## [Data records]
-- ==== Sys2Proof/Certificates/Slice0/Obligations.lean ====
section
/-! DEFINITION. The statements for the provers. Each docstring names the rule it formalises; where a
statement rests on a choice of the model it says so and names the log entry. -/

open Sys2Proof Sys2Proof.Machine

/-! ### Reset, step, encoding -/

/-- R155, R156: every piece of state at its reset value, in configuration EX. -/
def Obligations.ResetValues : Prop :=
  State.reset.blk = { mode := .boot, fault := false, faultInfo := none } ∧
  State.reset.ckAcc = 0xFFFF ∧ State.reset.self = .unread ∧
  State.reset.fs =
    { state := .stopped, addr := 0x00, type := 0x00, size := 0x0000, count := 0x0000, foot := 0
      drainRem := 0, drainKind := .drop, bcast := false } ∧
  (∀ a, Memory.read State.reset.pbuf a = 0x00) ∧
  State.reset.sch =
    { queue := [], next := none, cur := none, idx := 0, rem := 0, loops := 0, target := 0
      tickPending := false, renderActive := false, drive := 0 } ∧
  State.reset.pid = { kp := 0, ki := 0, kd := 0, sp := 0, lastErr := 0, integ := 0 } ∧
  State.reset.rnd = { pos := 0, posValid := false, sample := 0 }

/-- The reset state meets the invariant that every step keeps. -/
def Obligations.ResetMeetsInvariant : Prop := Inv State.reset

/-- A step takes the next command of the port and executes what the decoder reads from it; a rejected
command goes to the gate; with nothing presented the block waits (the port is the model's form of the
presented operations, log 1, 8, 9). -/
def Obligations.StepRunsPresentedCommand : Prop :=
  (∀ (s : State) (c : Command) (rest : List Command) (i : Instr),
    s.port = c :: rest → decodePort c = .ok i → step s = exec i { s with port := rest }) ∧
  (∀ (s : State) (c : Command) (rest : List Command) (op : Byte),
    s.port = c :: rest → decodePort c = .error (.illegalOpcode op) →
      step s = execIllegal op { s with port := rest }) ∧
  (∀ (s : State) (c : Command) (rest : List Command) (op : Byte),
    s.port = c :: rest → decodePort c = .error (.missingOperands op) →
      step s = execMissingOperands op { s with port := rest }) ∧
  (∀ s : State, s.port = [] → step s = execIdle s)

/-- Words written out from R68, R69 and R70 (the programs P1, P3 and P4 and the vectors V-FS-B4 and
V-CK-24) decode to the operations they stand for. -/
def Obligations.SpecWordsDecode : Prop :=
  decodePort { cmd := 0x01F1, dat := [] } = .ok (.blkBoot 0x1) ∧
  decodePort { cmd := 0x1200, dat := [0x00000009, 0x34333231, 0x38373635, 0x00000039] } =
    .ok (.ckUpdateMany [0x31, 0x32, 0x33, 0x34, 0x35, 0x36, 0x37, 0x38, 0x39]) ∧
  decodePort { cmd := 0x1200, dat := [0] } = .ok (.ckUpdateMany []) ∧
  decodePort { cmd := 0x21C5, dat := [] } = .ok (.fsRxbyte 0xC5) ∧
  decodePort { cmd := 0x3200, dat := [0xFFFF0000, 0x00000001, 0x2710000A] } =
    .ok (.schEnqueue { delay := 0, loop := 0xFFFF, sp := [{ duration := 10, target := 10000 }] }) ∧
  decodePort { cmd := 0x4000, dat := [0x42C80000, 0x00000000, 0x00000000] } =
    .ok (.pidSetcoef 0x42C80000 0 0) ∧
  decodePort { cmd := 0xFF00, dat := [] } = .error (.illegalOpcode 0xFF) ∧
  decodeType Config.ex 0x05 = some .mtSetbatch ∧ decodeType Config.ex 0x7F = some .mtError ∧
  decodeDiag Config.idA 0x61 = some .diagPing ∧ decodeDiag Config.idB 0x61 = none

## [WHAT TO WORK ON]
Repeat the data exactly, with every line included.

## [WRITTEN ANSWER]
-- ==== Sys2Proof/Certificates/Slice0/Obligations.lean ====
section
/-! DEFINITION. The statements for the provers. Each docstring names the rule it formalises; where a
statement rests on a choice of the model it says so and names the log entry. -/

open Sys2Proof Sys2Proof.Machine

/-! ### Reset, step, encoding -/

/-- R155, R156: every piece of state at its reset value, in configuration EX. -/
def Obligations.ResetValues : Prop :=
  State.reset.blk = { mode := .boot, fault := false, faultInfo := none } ∧
  State.reset.ckAcc = 0xFFFF ∧ State.reset.self = .unread ∧
  State.reset.fs =
    { state := .stopped, addr := 0x00, type := 0x00, size := 0x0000, count := 0x0000, foot := 0
      drainRem := 0, drainKind := .drop, bcast := false } ∧
  (∀ a, Memory.read State.reset.pbuf a = 0x00) ∧
  State.reset.sch =
    { queue := [], next := none, cur := none, idx := 0, rem := 0, loops := 0, target := 0
      tickPending := false, renderActive := false, drive := 0 } ∧
  State.reset.pid = { kp := 0, ki := 0, kd := 0, sp := 0, lastErr := 0, integ := 0 } ∧
  State.reset.rnd = { pos := 0, posValid := false, sample := 0 }

/-- The reset state meets the invariant that every step keeps. -/
def Obligations.ResetMeetsInvariant : Prop := Inv State.reset

/-- A step takes the next command of the port and executes what the decoder reads from it; a rejected
command goes to the gate; with nothing presented the block waits (the port is the model's form of the
presented operations, log 1, 8, 9). -/
def Obligations.StepRunsPresentedCommand : Prop :=
  (∀ (s : State) (c : Command) (rest : List Command) (i : Instr),
    s.port = c :: rest → decodePort c = .ok i → step s = exec i { s with port := rest }) ∧
  (∀ (s : State) (c : Command) (rest : List Command) (op : Byte),
    s.port = c :: rest → decodePort c = .error (.illegalOpcode op) →
      step s = execIllegal op { s with port := rest }) ∧
  (∀ (s : State) (c : Command) (rest : List Command) (op : Byte),
    s.port = c :: rest → decodePort c = .error (.missingOperands op) →
      step s = execMissingOperands op { s with port := rest }) ∧
  (∀ s : State, s.port = [] → step s = execIdle s)

/-- Words written out from R68, R69 and R70 (the programs P1, P3 and P4 and the vectors V-FS-B4 and
V-CK-24) decode to the operations they stand for. -/
def Obligations.SpecWordsDecode : Prop :=
  decodePort { cmd := 0x01F1, dat := [] } = .ok (.blkBoot 0x1) ∧
  decodePort { cmd := 0x1200, dat := [0x00000009, 0x34333231, 0x38373635, 0x00000039] } =
    .ok (.ckUpdateMany [0x31, 0x32, 0x33, 0x34, 0x35, 0x36, 0x37, 0x38, 0x39]) ∧
  decodePort { cmd := 0x1200, dat := [0] } = .ok (.ckUpdateMany []) ∧
  decodePort { cmd := 0x21C5, dat := [] } = .ok (.fsRxbyte 0xC5) ∧
  decodePort { cmd := 0x3200, dat := [0xFFFF0000, 0x00000001, 0x2710000A] } =
    .ok (.schEnqueue { delay := 0, loop := 0xFFFF, sp := [{ duration := 10, target := 10000 }] }) ∧
  decodePort { cmd := 0x4000, dat := [0x42C80000, 0x00000000, 0x00000000] } =
    .ok (.pidSetcoef 0x42C80000 0 0) ∧
  decodePort { cmd := 0xFF00, dat := [] } = .error (.illegalOpcode 0xFF) ∧
  decodeType Config.ex 0x05 = some .mtSetbatch ∧ decodeType Config.ex 0x7F = some .mtError ∧
  decodeDiag Config.idA 0x61 = some .diagPing ∧ decodeDiag Config.idB 0x61 = none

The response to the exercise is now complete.